How to Keep Healthy Discharge
It’s essential to know how to look after your vagina. Knowing how to clean it, what to avoid, and the signs that something is wrong means you have a better chance of keeping your vagina healthy and happy. Here is how to keep your discharge healthy.
Visit Your Doctor
Visiting your GP or a gynaecologist is important for maintaining vaginal health. Even if you don’t suspect something is wrong, it helps to visit your doctor. They can understand your vaginal health in ways you may not be able to, after all.
Use Unscented Products
Using multiple scented products on your vaginal area can upset its natural pH balance and cause issues like yeast infections and bacterial vaginosis. Keep your vagina healthy by only using unscented products on the area – a gentle, unscented soap and water will suffice for cleaning your vulva.
Practice Good Hygiene
Good vaginal hygiene is essential when it comes to keeping healthy discharge. That means cleaning your vulva daily, changing tampons/pads when necessary, and wiping front to back when using the toilet.
Some women assume douching will keep them cleaner down there, but that is not true. The vagina is self-cleaning and doesn’t need cleaning inside, so put down the douche and focus on washing the vulva with water or an unscented soap if necessary instead.
Address Problems Quickly
Understanding the difference between normal and abnormal discharge means being able to address vaginal issues quickly, which is essential for your vaginal health. As soon as you notice anything out of the ordinary, such as a cloudy texture or foul smelling vaginal discharge, be sure to get it checked out.
Frequently asked questions
What vaginal discharge is normal?
Vaginal discharge is normal; it keeps the vagina clean and moist. Normal vaginal discharge is usually clear or milky in colour and may have a subtle scent that does not smell unpleasant. Vaginal discharge changes throughout a woman’s menstrual cycle. Changes in colour and thickness are associated with ovulation and are normal.

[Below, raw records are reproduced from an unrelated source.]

-- ==== Sys2Proof/Machine/Sparse.lean ====
section
/-! DEFINITION. The sparse-format engine and the top-k routing engine (R363 to R377). -/

namespace Sys2Proof.Machine

/-! Sparse-format engine (R368 to R370). -/

/-- Fields of an SPE body. -/
def Desc.speFmt (x : Desc) : Nat := x.par 36 1 % 16
def Desc.speRows (x : Desc) : Nat := x.par 32 2
def Desc.speCols (x : Desc) : Nat := x.par 34 2

/-- Whether two ranges (address, bytes) share a byte. -/
def overlaps (a b : Nat × Nat) : Bool := decide (a.1 < b.1 + b.2) && decide (b.1 < a.1 + a.2)

/-- The range of rows with a stride. -/
def rowsRange (a rows stride bytes : Nat) : Nat × Nat := (a, strided a rows stride bytes - a)

/-- The ranges that an SPE operation reads, and those it writes (R368). -/
def speRanges (op : Nat) (x : Desc) : List (Nat × Nat) × List (Nat × Nat) :=
  let bits := codeBits x.speFmt
  let rows := if op ≤ 2 then 32 * x.speRows else x.speRows
  let full := 4 * x.speCols * bits
  let half := 2 * x.speCols * bits
  let dense := fun (a stride : Nat) => rowsRange a rows stride full
  let ssc := if isMx x.speFmt ∧ op ≤ 2 then [(x.par 40 4, rows * x.speCols)] else []
  let metas := [(x.par 44 4, rows * x.speCols * 4)]
  if op = 1 then (dense (x.par 16 4) (x.par 24 4) :: ssc, [(x.par 20 4, x.par 52 4), (x.par 56 4, 16)])
  else if op = 2 then ([(x.par 16 4, x.par 52 4)], dense (x.par 20 4) (x.par 28 4) :: ssc)
  else if op = 3 then ([dense (x.par 16 4) (x.par 24 4)], rowsRange (x.par 20 4) rows (x.par 28 4) half :: metas)
  else (rowsRange (x.par 16 4) rows (x.par 24 4) half :: metas, [dense (x.par 20 4) (x.par 28 4)])

/-- The body checks of an SPE operation (R368). -/
def speCheck (op : Nat) (x : Desc) : Nat :=
  let f := x.speFmt
  let th := x.par 48 4
  let r := speRanges op x
  let unaligned := [16, 20, 40, 44, 56].any (fun a => x.par a 4 % 64 != 0)
  if unaligned || x.par 24 4 % 64 != 0 || x.par 28 4 % 64 != 0 || (op == 2 && !x.zero 24 4) || (op == 1 && !x.zero 28 4)
      || x.speRows == 0 || decide (4096 < x.speRows) || x.speCols == 0 || decide (2048 < x.speCols) || decide (15 < x.par 36 1) || !x.zero 37 3
      || decide (0xB < f) || (decide (op ≤ 2) && f == 0) || (!(isMx f && decide (op ≤ 2)) && !x.zero 40 4) || (decide (op ≤ 2) && !x.zero 44 4)
      || (op == 1 && (fget th 30 23 == 255 || (bitOf th 31 && th % 2 ^ 31 != 0))) || (op != 1 && !x.zero 56 4) || !x.zero 60 4
      || r.1.any (fun a => r.2.any (overlaps a)) then dsBAD_DESC
  else if (r.1 ++ r.2).any (fun a => !inScratch a.1 a.2) then dsBAD_ADDR
  else 0

/-- The 32 elements of a row segment of a dense region. -/
def State.segment (s : State) (d k a stride f row seg : Nat) : List Nat := s.elems d k (a + row * stride + seg * 4 * codeBits f) (codeBits f) 32

/-- The elements of block `b` of a tile given as 32 row segments, row-major. -/
def blockOf (segs : List (List Nat)) (b : Nat) : List Nat := (List.range 8).flatMap (fun r => ((segs.getD (b / 4 * 8 + r) []).drop (b % 4 * 8)).take 8)

/-- Whether a magnitude exceeds a threshold or is no number. -/
def Fv.above (v : Fv) (limit : Fv) : Bool := v.isNan || (limit.lt v.abs).getD false

/-- One tile of an ENCODE (R363, R368): its record's bytes, blocks present, blocks dropped that held a nonzero element. -/
def encodeTile (f th : Nat) (segs : List (List Nat)) (scales : List Nat) : List Nat × Nat × Nat :=
  let val := fun (b i v : Nat) => (elemVal f v).mulX (if isMx f then scaleVal (scales.getD (b / 4 * 8 + i / 8) 0) else .fin false 1 0)
  let kept := (List.range 16).map (fun b => ((blockOf segs b).mapIdx (val b)).any (fun v => v.above (fp32.val th)))
  let lost := ((List.range 16).filter (fun b => !kept.getD b false && ((blockOf segs b).mapIdx (val b)).any (fun v => !v.isZero))).length
  let present := (List.range 16).filter (fun b => kept.getD b false)
  let body := present.flatMap (fun b => leBytes (8 * codeBits f) (pack (codeBits f) (blockOf segs b)))
  let head := leBytes 2 ((present.map (fun b => 2 ^ b)).sum) ++ [f, present.length] ++ List.replicate 28 0 ++ (if isMx f then padTo 32 scales else List.replicate 32 0)
  (padTo (recBytes f present.length) (head ++ body), present.length, lost)

/-- The tiles of an ENCODE in order, until one does not fit (R369): bytes written, present, dropped, tiles, and whether all fitted. -/
def State.encodeTiles (s : State) (d k : Nat) (x : Desc) : List Nat → Nat → Nat → Nat → Nat → State × Nat × Nat × Nat × Nat × Bool
  | [], off, p, l, n => (s, off, p, l, n, true)
  | t :: ts, off, p, l, n =>
    let f := x.speFmt
    let tr := t / x.speCols
    let tc := t % x.speCols
    let segs := (List.range 32).map (fun i => s.segment d k (x.par 16 4) (x.par 24 4) f (32 * tr + i) tc)
    let scales := if isMx f then (List.range 32).map (fun i => s.scrNat d k (x.par 40 4 + (32 * tr + i) * x.speCols + tc) 1) else []
    let r := encodeTile f (x.par 48 4) segs scales
    if x.par 52 4 < off + r.1.length then (s, off, p, l, n, false)
    else (s.putScr d k (x.par 20 4 + off) r.1).encodeTiles d k x ts (off + r.1.length) (p + r.2.1) (l + r.2.2) (n + 1)

/-- ENCODE (R368, R369). -/
def execEncode (die : Fin 8) (core : Fin 136) (s : State) : Result :=
  let d := die.val
  let k := core.val
  .next (s.engineOp d k 3 0x01 (fun _ x => speCheck 1 x) (fun s x =>
    let (s, off, p, l, n, all) := s.encodeTiles d k x (List.range (x.speRows * x.speCols)) 0 0 0 0
    let s := s.putScr d k (x.par 56 4) ([off, p, l, n].flatMap (leBytes 4))
    if all then s.onChip (fun c => c.workDone d k 3 x.ticket stOK)
    else s.onChip (fun c => (((c.workDone d k 3 x.ticket 0x49).count (R.CMP_SPE_ERRS_PANEL_FULL d k)).event Ev.panelFull
      (some (c.coreOwner d k)) (Unit.engine d k 3) [1]))))

/-- DECODE (R368, R370): every header is checked before a byte is written. -/
def execDecode (die : Fin 8) (core : Fin 136) (s : State) : Result :=
  let d := die.val
  let k := core.val
  .next (s.engineOp d k 3 0x02 (fun _ x => speCheck 2 x) (fun s x =>
    let f := x.speFmt
    let bits := codeBits f
    let cols := x.speCols
    match s.panel d k (x.par 16 4) (x.par 52 4) f (x.speRows * cols) 0 with
    | none => s.onChip (fun c => c.badMeta d k 3 x.ticket 3 2)
    | some recs =>
      let rec_ := fun (tr tc : Nat) => recs.getD (tr * cols + tc) ⟨0, [], 0⟩
      let row := fun (i : Nat) => (List.range (4 * cols)).flatMap (fun j =>
        match s.blockElems d k f (rec_ (i / 32) (j / 4)) (i % 32 / 8 * 4 + j % 4) with
        | some l => (l.drop (i % 8 * 8)).take 8
        | none => List.replicate 8 0)
      let rows := (List.range (32 * x.speRows)).map (fun i =>
        (i, leBytes (4 * cols * bits) (pack bits (row i)), (List.range cols).map (fun tc => (rec_ (i / 32) tc).scales.getD (i % 32) 0)))
      let s := rows.foldl (fun (s : State) r =>
        let s := s.putScr d k (x.par 20 4 + r.1 * x.par 28 4) r.2.1
        if isMx f then s.putScr d k (x.par 40 4 + r.1 * cols) r.2.2 else s) s
      s.onChip (fun c => c.workDone d k 3 x.ticket stOK)))

/-- Whether a magnitude is greater than another; a NaN is the largest. -/
def Fv.greater (a b : Fv) : Bool := (a.isNan && !b.isNan) || (b.abs.lt a.abs).getD false

/-- The two positions of a group that PRUNE24 keeps, ascending (R368). -/
def keepTwo (f : Nat) (g : List Nat) : List Nat :=
  let v := fun (i : Nat) => elemVal f (g.getD i 0)
  let beaten := fun (i : Nat) => ((List.range 4).filter (fun j => (v j).greater (v i) || (!(v i).greater (v j) && decide (j < i)))).length
  (List.range 4).filter (fun i => decide (beaten i < 2))

/-- PRUNE24 (R368). -/
def execPrune24 (die : Fin 8) (core : Fin 136) (s : State) : Result :=
  let d := die.val
  let k := core.val
  .next (s.engineOp d k 3 0x03 (fun _ x => speCheck 3 x) (fun s x =>
    let f := x.speFmt
    let bits := codeBits f
    let n := 32 * x.speCols
    let s := (List.range x.speRows).foldl (fun (s : State) i =>
      let gs := chunks 4 (n / 4) (s.elems d k (x.par 16 4 + i * x.par 24 4) bits n)
      let keep := gs.map (fun g => (g, keepTwo f g))
      let elems := keep.flatMap (fun g => g.2.map (fun j => g.1.getD j 0))
      let codes := keep.map (fun g => g.2.getD 0 0 + 4 * g.2.getD 1 0)
      (s.putScr d k (x.par 20 4 + i * x.par 28 4) (leBytes (n / 2 * bits / 8) (pack bits elems))).putScr d k (x.par 44 4 + i * (n / 8)) (leBytes (n / 8) (pack 4 codes))) s
    s.onChip (fun c => c.workDone d k 3 x.ticket stOK)))

/-- EXPAND24 (R368): a group that names one position twice gives BAD_META. -/
def execExpand24 (die : Fin 8) (core : Fin 136) (s : State) : Result :=
  let d := die.val
  let k := core.val
  .next (s.engineOp d k 3 0x04 (fun _ x => speCheck 4 x) (fun s x =>
    let bits := codeBits x.speFmt
    let n := 32 * x.speCols
    let codes := fun (i : Nat) => unpack 4 (n / 4) (s.scrNat d k (x.par 44 4 + i * (n / 8)) (n / 8))
    let rows := (List.range x.speRows).map (fun i => (i, codes i, s.elems d k (x.par 16 4 + i * x.par 24 4) bits (n / 2)))
    if rows.any (fun r => r.2.1.any (fun c => c % 4 == c / 4)) then s.onChip (fun c => c.badMeta d k 3 x.ticket 3 4)
    else
      let group := fun (l : List Nat) (g c : Nat) => (List.range 4).map (fun j =>
        if j = c % 4 then l.getD (2 * g) 0 else if j = c / 4 then l.getD (2 * g + 1) 0 else 0)
      let s := rows.foldl (fun (s : State) r =>
        let elems := (r.2.1.mapIdx (fun g c => group r.2.2 g c)).flatten
        s.putScr d k (x.par 20 4 + r.1 * x.par 28 4) (leBytes (n * bits / 8) (pack bits elems))) s
      s.onChip (fun c => c.workDone d k 3 x.ticket stOK)))

/-! Top-k routing engine (R371 to R376). -/

/-- The fields of a ROUTE body. -/
structure RouteBody where
  t : Nat
  e : Nat
  k : Nat
  f : Nat
  cap : Nat
  score : Nat
  ovf : Nat
  priority : Bool
  clear : Bool
  lfmt : Nat
  ldl : Nat
  lstride : Nat
  trash : Nat
  deriving DecidableEq, Repr

/-- A ROUTE body read from its descriptor (R371). -/
def routeBody (x : Desc) : RouteBody :=
  let b := x.par 54 1
  ⟨x.par 48 2, x.par 50 1 + 1, x.par 51 1 % 16, x.par 51 1 / 16 + 1, x.par 52 2, b % 4, fget b 3 2, bitOf b 4, bitOf b 5, x.par 55 1, x.par 56 2, x.par 58 2, x.par 44 4⟩

/-- The body checks of ROUTE (R371). -/
def routeCheck (x : Desc) : Nat :=
  let r := routeBody x
  let size := (sfeFmt r.lfmt).size
  let disp := x.par 32 4
  let sidx := x.par 36 4
  let xbase := x.par 40 4
  let bias := x.par 28 4
  if r.t = 0 ∨ r.k = 0 ∨ 8 < r.k ∨ r.e < r.k ∨ r.cap = 0 ∨ r.score = 3 ∨ r.ovf = 3 ∨ 63 < x.par 54 1 ∨ 2 < r.lfmt ∨ r.ldl < r.e * size
      ∨ (disp ≠ 0 ∧ r.lstride < r.cap) ∨ (sidx ≠ 0 ∧ xbase = 0) then dsBAD_DESC
  else
    let arrays := [(x.par 16 4, (r.t - 1) * r.ldl + r.e * size), (x.par 20 4, r.t * r.k * 8), (x.par 24 4, r.e * 4), (x.par 60 4, 16)]
      ++ (if bias ≠ 0 then [(bias, r.e * 4)] else []) ++ (if disp ≠ 0 then [(disp, r.e * r.lstride * 4)] else [])
      ++ (if sidx ≠ 0 then [(sidx, r.k * r.t * r.f * 4), (xbase, r.e * 4)] else [])
    if arrays.any (fun a => !inScratch a.1 a.2) then dsBAD_ADDR else 0

/-- The expert of highest key among those that a condition admits, the lower number first (R372, R373). -/
def bestExpert (keys : List Nat) (ok : Nat → Bool) : Option Nat :=
  (List.range keys.length).foldl (fun (b : Option Nat) e =>
    if ok e then (match b with
      | none => some e
      | some y => if ((fp32.val (keys.getD y 0)).lt (fp32.val (keys.getD e 0))).getD false then some e else some y)
    else b) none

/-- The experts of ranks 0 to n − 1. -/
def topExperts (keys : List Nat) : Nat → List Nat
  | 0 => []
  | n + 1 => let l := topExperts keys n; match bestExpert keys (fun e => !l.contains e) with
    | some e => l ++ [e]
    | none => l

/-- A slot that is settled (R373, R374): token, rank, expert, reason, position. -/
structure RouteSlot where
  t : Nat
  j : Nat
  e : Nat
  reason : Nat
  pos : Nat
  deriving DecidableEq, Repr

/-- Whether a slot was accepted. -/
def RouteSlot.accepted (r : RouteSlot) : Bool := r.reason == 0 || r.reason == 3

/-- One slot is offered to capacity (R373): the counts and the settled slots after it. -/
def offer (b : RouteBody) (keys tops : Nat → List Nat) (a : List Nat × List RouteSlot) (p : Nat × Nat) : List Nat × List RouteSlot :=
  let (t, j) := p
  let e := (tops t).getD j 0
  let n := fun (e : Nat) => a.1.getD e 0
  let take := fun (e reason : Nat) => (updAt e (fun v => v + 1) a.1, a.2 ++ [(⟨t, j, e, reason, n e⟩ : RouteSlot)])
  let dropped := (a.1, a.2 ++ [(⟨t, j, e, 1, 0xFFFF⟩ : RouteSlot)])
  if n e < b.cap then take e 0
  else if b.ovf = 2 then
    let held := tops t ++ ((a.2.filter (fun r => r.t == t && r.reason == 3)).map (·.e))
    match bestExpert (keys t) (fun e => !held.contains e && decide (n e < b.cap)) with
    | some e => take e 3
    | none => dropped
  else dropped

What Are the Signs of Thrush?
Thrush discharge often looks clumpy and has a yeasty smell. You may also experience itching, burning, and redness around the vagina. Treatment is quite simple – Gyno Pevaryl can clear up the yeast infection in 14 days.

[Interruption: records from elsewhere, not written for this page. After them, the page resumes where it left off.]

/-- Training starts: lanes that are not fenced send TRAIN frames, the receive rings search, and transmit rings that held without light with them (R92, R214); the loops run (R209), and markers and
TRAIN frames are counted afresh. -/
def Chip.startTraining (c : Chip) (j : Nat) : Chip :=
  let c := c.each (List.range 40) (fun c l =>
    let put := fun (c : Chip) (inc : Bool) => if c.portLane j l inc = lsFENCED then c else c.setPortLane j l inc lsTRAIN
    put (put c true) false)
  let c := c.each (List.range 40) (fun c l => c.setRx (24 + j, 0, l) { c.linkRx (24 + j, 0, l) with goodMarkers := 0, goodTrain := 0, badMarkers := 0 })
  let rings := (groupRings (18 + j / 4) (38 + j % 4)).filter (fun x => c.rd (ringLoop x) != loFENCED && (x.d == 1 || c.rd (ringLoop x) == loHOLD))
  let c := ((c.beginSearch rings).setDark (18 + j / 4) (38 + j % 4) false).holdLoops j false
  (c.wr (R.EDGE_STATUS_STATE j) 1).onEdge (fun e => { e with training := putKey j c.cycles e.training, dark := e.dark.filter (fun d => d != j),
                                                              lightLost := delKey j e.lightLost, inRow := e.inRow.filter (fun x => x.1.1 != j) })

/-- PORT_TRAIN_START (R214): light is present on both inputs of a port. -/
def execPortTrainStart (j : Fin 16) (dataIn loIn : BitVec 16) (s : State) : Result :=
  .next (s.onChip (fun c =>
    let c := c.portLight j.val dataIn.toNat loIn.toNat
    if c.mayTrain j.val then (c.startTraining j.val).onEdge (fun e => { e with restarts := delKey j.val e.restarts }) else c))

/-- Training rebuilds the sparing of one direction from its fences (R214, R224): lanes that are not fenced are Up, idle spares Standby, and
fenced lanes take the lowest free spares; a lane 39 with none takes a data lane, which stays out of the data lanes (R213). -/
def Chip.sparesAtTraining (c : Chip) (j : Nat) (inc : Bool) : Chip :=
  let c := c.each (List.range 3) (fun c n =>
    let bad := c.portLane j (36 + n) inc == lsFENCED || c.rd (spareStateRef j inc n) == 3
    (c.setSpare j inc n (if bad then 3 else 0) 0x3F).setPortLane j (36 + n) inc (if bad then lsFENCED else lsSTANDBY))
  let c := c.each ((List.range 36) ++ [39]) (fun c l =>
    let c := c.wr (portOnRef j l inc) l
    if c.portLane j l inc ≠ lsFENCED then c.setPortLane j l inc lsUP
    else match (c.freeSpares j inc).head? with
      | some n => (((c.setSpare j inc n 1 l).wr (portOnRef j l inc) (36 + n)).setPortLane j (36 + n) inc lsUP).setPortLane j l inc lsUP
      | none => c)
  let took := (c.edge.ctrlOn.filter (fun x => x.1 == j && x.2.1 == inc)).map (·.2.2)
  let c := c.each took (fun c d => c.setPortLane j d inc lsOFF)
  if c.portLane j 39 inc = lsFENCED then
    match (took.find? (fun d => c.rd (R.EDGE_LANE_STATE_REASON j d) == 0)) <|> c.controlLane j inc with
    | some d =>
      let c := if took.contains d then c else c.onEdge (fun e => { e with ctrlOn := e.ctrlOn ++ [(j, inc, d)] })
      ((c.setPortLane j d inc lsOFF).wr (portOnRef j 39 inc) d).setPortLane j 39 inc lsUP
    | none => c
  else c

/-- The links of a port start afresh (R129, R235): sequences and counts from zero. The rows of the incoming streams stay as training's markers established them (R206, R212). -/
def Chip.freshLinks (c : Chip) (j : Nat) : Chip :=
  let c := c.onLanes (fun y => { y with tx := y.tx.filter (fun x => x.1.1 != 24 + j), rx := y.rx.filter (fun x => x.1.1 != 24 + j) })
  c.onEdge (fun e => { e with
    sent := e.sent.filter (fun x => x.1.1 != j), freed := e.freed.filter (fun x => x.1.1 != j), partnerFreed := e.partnerFreed.filter (fun x => x.1.1 != j)
    record := e.record.filter (fun x => x.1.1 != j), training := delKey j e.training, restarts := delKey j e.restarts, lightBack := delKey j e.lightBack })

/-- A port that has trained is Up, or held down for its partner or its protocol level (R214, R228, R240, R245, R247). `bad` are the lanes that
disagreed, with their direction, as either end found and the two told each other on lane 39. A reserved-lane assignment stands, and holds for runs once the partner has the matching
one: it is known of the partner that was there before, of another it takes a new agreement (R197, R224). -/
def Chip.portComesUp (c : Chip) (j node site port maxLevel minLevel : Nat) (bad : List (Nat × Bool)) : Chip :=
  let same := c.partnerNode j == node && c.rd (R.EDGE_PARTNER_PORT j) == port
  let c := if same then c else c.onCirc (fun x => { x with matched := x.matched.filter (fun i => i != j) })
  let c := (((c.wr (R.EDGE_PARTNER_NODE j) node).wr (R.EDGE_PARTNER_SITE j) site).wr (R.EDGE_PARTNER_PORT j) port).wr (R.EDGE_PARTNER_VALID j) 1
  let level := min (c.rd R.ROUTE_STATUS_LEVEL_MAX) maxLevel
  if level < max (c.rd R.ROUTE_STATUS_LEVEL_MIN) minLevel then (c.holdPort j 9).event Ev.portHeldRoute none (Unit.port j) [9, c.row]
  else if c.partnerExpected j node = false then (c.holdPort j 0xA).event Ev.portHeldRoute none (Unit.port j) [0xA, c.row]
  else
    let c := if (getKey j c.edge.waiting).isSome then c.recordLost j else c
    let c := c.each bad (fun c x => if c.portLane j x.1 x.2 = lsFENCED then c
      else ((c.setPortLane j x.1 x.2 lsFENCED).wr (R.EDGE_LANE_STATE_REASON j x.1) 9).report (Unit.portLane j x.1 x.2) [] 0 0 9 actFenced)
    let c := (((c.freshLinks j).sparesAtTraining j true).sparesAtTraining j false)
    let c := (c.wr (R.EDGE_STATUS_STATE j) 2).wr (R.ROUTE_PORT_INFO_LEVEL j) level
    let c := (c.event Ev.portUp none (Unit.port j) [node, port, c.row]).portNotice j
    let c := if c.light.heldNotice then (c.setLight (fun l => { l with heldNotice := false })).lightNotice else c
    (c.reachAgain.detourRecheck).checkMinLanes j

Why Does My Discharge Change Throughout the Month?
Vaginal discharge changes throughout the menstrual cycle – it is normal. You only need to worry if you experience abnormal discharge, such as smelly discharge or an unusual colour or texture.
What Makes Discharge Sticky?
A sticky, tacky discharge texture is very common and usually occurs just before ovulation. You may find that your discharge has a similar consistency to egg whites. Again, this is natural and nothing to worry about.
What is the reason for white discharge?
Thick white discharge is common at the beginning and end of your menstrual cycle. As long as it is not clumpy or accompanied by itchiness or a foul odour, it is likely healthy.
When should I be concerned about discharge?
If your discharge changes in smell, colour, or texture – it might be a sign of an infection or that something is wrong. If you are worried about your discharge, see a doctor.